### Input data
-- ==== Sys2Proof/Certificates/Slice0/Obligations.lean ====
section
/-! DEFINITION. The statements for the provers. Each docstring says which rule of spec/ it formalises; `answersOk (asked es)` is the premise of 70_reset R245 that every event is answered ok, `HasPanel` that of 00_scope R7 that `WIDTH` and `HEIGHT` are at least 1. -/

open Sys2Proof Sys2Proof.Machine

/-! Encodings. -/

/-- 30_encoding R80, R81, R90: what the encoder writes for an operation, with any operands, the decoder reads back as that
operation, for every instance whose fourteen command codes are pairwise distinct (log 13). -/
def Obligations.DecodeReadsBackEncode : Prop :=
  ∀ (p : Params) (i : Instr), p.codesApart = true → decode p (encode p i) = .ok i

/-- 30_encoding R83: a request with a selector from 0x12 on is refused as such, and a request with one of the 18
selectors whose fields are not the encoding of operands in their types is refused as such; and nothing else decodes. -/
def Obligations.UnknownAndIllTypedRequestsRefused : Prop :=
  (∀ (p : Params) (sel : Byte) (fields : List (List Byte)), 0x12 ≤ sel.toNat →
      decode p (.request sel fields) = .error (.unknownSelector sel)) ∧
    (∀ (p : Params) (sel : Byte) (fields : List (List Byte)), sel.toNat < 0x12 →
      (¬ ∃ i, encode p i = .request sel fields) → decode p (.request sel fields) = .error (.badOperands sel)) ∧
    ∀ (p : Params) (r : RawRequest) (i : Instr), decode p r = .ok i → encode p i = r

/-- 30_encoding R81, R90, R92: words of the opcode table decode to the operation they stand for. That a number two rows share
is read as the selector (0x09 as `init`, 0x11 as `show_region`) and that a bare number stands for zero operands are the model's
choices (log 13); that 0x2A, 0x2C and 0xDD are the codes of CASET, RAMWR and RDID4 is presumed (log 7). -/
def Obligations.TableWordsDecode : Prop :=
  decodeTableWord 8 0x00 = some (.writeCommand 0 []) ∧ decodeTableWord 8 0x05 = some (.setOffset 0 0) ∧
    decodeTableWord 8 0x07 = some (.setOrientation .o0) ∧ decodeTableWord 8 0x09 = some .init ∧
    decodeTableWord 8 0x0A = some (.setPixel 0 0 0) ∧ decodeTableWord 8 0x11 = some (.showRegion [] 0 0 0 0) ∧
    decodeTableWord 8 0x2A = some (.caset 0 0) ∧ decodeTableWord 8 0x2C = some .ramwr ∧
    decodeTableWord 8 0xDD = some .rdid4 ∧ decodeTableWord 8 0x12 = none

/-! One step. -/

/-- 10_state R24, 00_scope R10: idle, the machine takes the first request of the host's list and runs it; `step` is
`exec` of the decoded operation on the state without that request. -/
def Obligations.StepRunsDecodedRequest : Prop :=
  ∀ (s : State) (r : RawRequest) (rest : List RawRequest) (i : Instr),
    s.seq = .idle → s.reqs = r :: rest → decode s.params r = .ok i → step s = exec i { s with reqs := rest }

/-- 70_reset R220, R238, 30_encoding R83: with no request the idle block waits; with one that is no operation it refuses;
while an operation runs there is no request to take (the model's refusal `busy`, log 3). -/
def Obligations.StepWaitsOrRefuses : Prop :=
  (∀ s : State, s.seq = .idle → s.reqs = [] → step s = .next s) ∧
    (∀ (s : State) (r : RawRequest) (rest : List RawRequest) (e : DecodeError),
      s.seq = .idle → s.reqs = r :: rest → decode s.params r = .error e → step s = .refused (.badRequest e)) ∧
    ∀ (s : State) (sel : Byte) (n : Nat), s.seq = .running sel n → step s = .refused .busy

/-- 10_state R44, 70_reset R220: construction with any straps and parameters leaves the offsets 0, the straps as given,
the latches unknown, the sequencer idle, `ctrl` Unknown, no event, and nothing known of the controller; the machine at
reset is such a construction. -/
def Obligations.ConstructionState : Prop :=
  (∀ (p : Params) (co : ColorOrder) (w h : Word),
      (State.construct p co w h).offsetX = 0 ∧ (State.construct p co w h).offsetY = 0 ∧
        (State.construct p co w h).colorOrder = co ∧ (State.construct p co w h).width = w ∧
        (State.construct p co w h).height = h ∧
        (State.construct p co w h).lines = { sel := .unknown, ce := .unknown, rst := .unknown } ∧
        (State.construct p co w h).seq = .idle ∧ (State.construct p co w h).ctrl = .unknown ∧
        (State.construct p co w h).trace = [] ∧ (State.construct p co w h).sink.knowsNothing = true) ∧
    ∃ p co w h, State.reset = State.construct p co w h

/-! The Transaction Primitive. -/

/-- 40_transaction R110, 30_encoding R84: `write_command` performs the command transaction, answers Ok, has the code on the
wire tagged (CMD, ACT) and the parameters tagged (DAT, ACT), leaves `CE` inactive and `SEL` at the command level exactly
when there are no parameters, and writes nothing else. What the controller keeps is the model's reading: while `ctrl` is
Initialized the named codes other than memory-write and memory-access-control leave its frame memory, and but for the window
commands its registers, and a code that is none of the fourteen named ones leaves nothing known of it (log 21); while `ctrl`
is not Initialized any code leaves nothing known of it (log 22). -/
def Obligations.WriteCommandSendsCommandTransaction : Prop :=
  ∀ (op : Byte) (ps : List Byte) (s : State), HasPanel s → s.answersOk (asked (commandTransaction op ps)) = true →
    ∃ t, exec (.writeCommand op ps) s = .next t ∧ Completed s t (commandTransaction op ps) ∧
      wireSince s t = codeOnWire op ++ dataOnWire ps ∧
      t.lines = { s.lines with ce := .held .inact, sel := if ps = [] then .held .cmd else .held .dat } ∧
      SameOffsets s t ∧ SameStraps s t ∧ SameStage s t ∧ t.ctrl = s.ctrl ∧
      (s.ctrl = .initialized → isNamedCode s.params op = true → op ≠ s.params.codes.ramwr →
        op ≠ s.params.codes.madctl →
        SameFrame s t ∧ (op ≠ s.params.codes.caset → op ≠ s.params.codes.raset → SameSinkRegisters s t)) ∧
      (s.ctrl ≠ .initialized ∨ isNamedCode s.params op = false → t.sink.knowsNothing = true)

/-- 40_transaction R111, 60_exceptions R196, R197: a failing event is the last of `write_command`; the response is
TransactionFailure; the chip-enable line is left active when the failing event comes after the first and before the last, and
is unknown when it is one of these two; the select line is unknown when the failing event is a drive of it (the second, or
with parameters the fourth), at the command level when the failing event is the code's bus write or, without parameters, the
drive after it, and at the data level when it is a later one. `k` counts the events before the failing one. -/
def Obligations.WriteCommandFailureStopsAtOnce : Prop :=
  ∀ (op : Byte) (ps : List Byte) (s : State) (k : Nat) (e : Event),
    HasPanel s → (commandTransaction op ps)[k]? = some e → s.answersOk k = true → s.replyAt k = .answered .fail →
    ∃ t, exec (.writeCommand op ps) s = .next t ∧ t.rsp = some .transactionFailure ∧ t.seq = .idle ∧
      t.trace = s.trace ++ allOk ((commandTransaction op ps).take k) ++ [(e, .fail)] ∧
      t.ctrl = .unknown ∧ SameOffsets s t ∧ SameStraps s t ∧ t.lines.rst = s.lines.rst ∧
      (k = 0 → t.lines = { s.lines with ce := .unknown }) ∧
      (0 < k → k + 1 < (commandTransaction op ps).length → t.lines.ce = .held .act) ∧
      (k + 1 = (commandTransaction op ps).length → t.lines.ce = .unknown) ∧
      (k = 1 → t.lines.sel = .unknown) ∧ (k = 2 → t.lines.sel = .held .cmd) ∧
      (k = 3 → t.lines.sel = if ps = [] then .held .cmd else .unknown) ∧ (3 < k → t.lines.sel = .held .dat)

/-- 40_transaction R112, 30_encoding R86: `begin_data` drives the select line to the data level and nothing else; if that
drive fails it answers TransactionFailure with the select latch unknown. -/
def Obligations.BeginDataSwitchesSelect : Prop :=
  (∀ s : State, HasPanel s → s.answersOk 1 = true →
      ∃ t, exec .beginData s = .next t ∧ Completed s t [.sel .dat] ∧ t.lines = { s.lines with sel := .held .dat } ∧
        SameOffsets s t ∧ SameStraps s t ∧ SameStage s t ∧ t.ctrl = s.ctrl ∧ SameFrame s t ∧ t.sink = s.sink) ∧
    ∀ s : State, HasPanel s → s.replyAt 0 = .answered .fail →
      ∃ t, exec .beginData s = .next t ∧ t.rsp = some .transactionFailure ∧ t.trace = s.trace ++ [(.sel .dat, .fail)] ∧
        t.lines = { s.lines with sel := .unknown } ∧ t.ctrl = .unknown ∧ SameOffsets s t ∧ SameStraps s t

/-- 40_transaction R114, 30_encoding R85: `write_data` performs the data transaction with one bus event, whatever the
length of the run, the empty run too; each byte is on the wire tagged (DAT, ACT). That parameter bytes, of whatever number,
leave the controller's frame memory is the model's reading (logs 19 and 21); the bytes of a memory write are
`DataContinuesMemoryWrite`'s. -/
def Obligations.WriteDataSendsDataTransaction : Prop :=
  ∀ (bs : List Byte) (s : State), HasPanel s → s.answersOk 4 = true →
    ∃ t, exec (.writeData bs) s = .next t ∧ Completed s t [.ce .act, .sel .dat, .bus bs, .ce .inact] ∧
      wireSince s t = dataOnWire bs ∧
      t.lines = { s.lines with ce := .held .inact, sel := .held .dat } ∧
      SameOffsets s t ∧ SameStraps s t ∧ SameStage s t ∧ t.ctrl = s.ctrl ∧
      (s.ctrl = .initialized → s.sink.takesParameters = true → SameFrame s t)

/-- 40_transaction R116, 30_encoding R94: `write_word` sends the word's two bytes, high first, as one data transaction. That
parameter bytes, of whatever number, leave the controller's frame memory is the model's reading (logs 19 and 21); a word
sent in a memory write, to a full window too, is `DataContinuesMemoryWrite`'s. -/
def Obligations.WriteWordSendsHighByteFirst : Prop :=
  ∀ (w : Word) (s : State), HasPanel s → s.answersOk 4 = true →
    ∃ t, exec (.writeWord w) s = .next t ∧
      Completed s t [.ce .act, .sel .dat, .bus [w.extractLsb' 8 8, w.extractLsb' 0 8], .ce .inact] ∧
      t.lines = { s.lines with ce := .held .inact, sel := .held .dat } ∧
      SameOffsets s t ∧ SameStraps s t ∧ SameStage s t ∧ t.ctrl = s.ctrl ∧
      (s.ctrl = .initialized → s.sink.takesParameters = true → SameFrame s t)

/-- 40_transaction R118, R119: `write_words_buffered` performs one data transaction of 32 bytes for every 16 words and one
for the remainder, which when nothing remains is sent, empty, exactly when `P_EMPTY_FINAL_FLUSH` is set; `fill` is at most 32
when it ends. That parameter bytes, of whatever number, leave the controller's frame memory is the model's reading (logs 19
and 21); the words of a memory write are `DataContinuesMemoryWrite`'s. -/
def Obligations.WriteWordsBufferedFlushes : Prop :=
  ∀ (ws : List Word) (s : State), HasPanel s → s.answersOk (asked (dataRuns (flushRuns s.params ws))) = true →
    ∃ t, exec (.writeWordsBuffered ws) s = .next t ∧ Completed s t (dataRuns (flushRuns s.params ws)) ∧
      (flushRuns s.params ws = [] → t.lines = s.lines) ∧
      (flushRuns s.params ws ≠ [] → t.lines = { s.lines with ce := .held .inact, sel := .held .dat }) ∧
      SameOffsets s t ∧ SameStraps s t ∧ t.fill ≤ 32 ∧ t.ctrl = s.ctrl ∧
      (s.ctrl = .initialized → s.sink.takesParameters = true → SameFrame s t)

### Problem description
Show me each line of the listing above with "decodeTableWord" in it.

### Worked solution
  decodeTableWord 8 0x00 = some (.writeCommand 0 []) ∧ decodeTableWord 8 0x05 = some (.setOffset 0 0) ∧
    decodeTableWord 8 0x07 = some (.setOrientation .o0) ∧ decodeTableWord 8 0x09 = some .init ∧
    decodeTableWord 8 0x0A = some (.setPixel 0 0 0) ∧ decodeTableWord 8 0x11 = some (.showRegion [] 0 0 0 0) ∧
    decodeTableWord 8 0x2A = some (.caset 0 0) ∧ decodeTableWord 8 0x2C = some .ramwr ∧
    decodeTableWord 8 0xDD = some .rdid4 ∧ decodeTableWord 8 0x12 = none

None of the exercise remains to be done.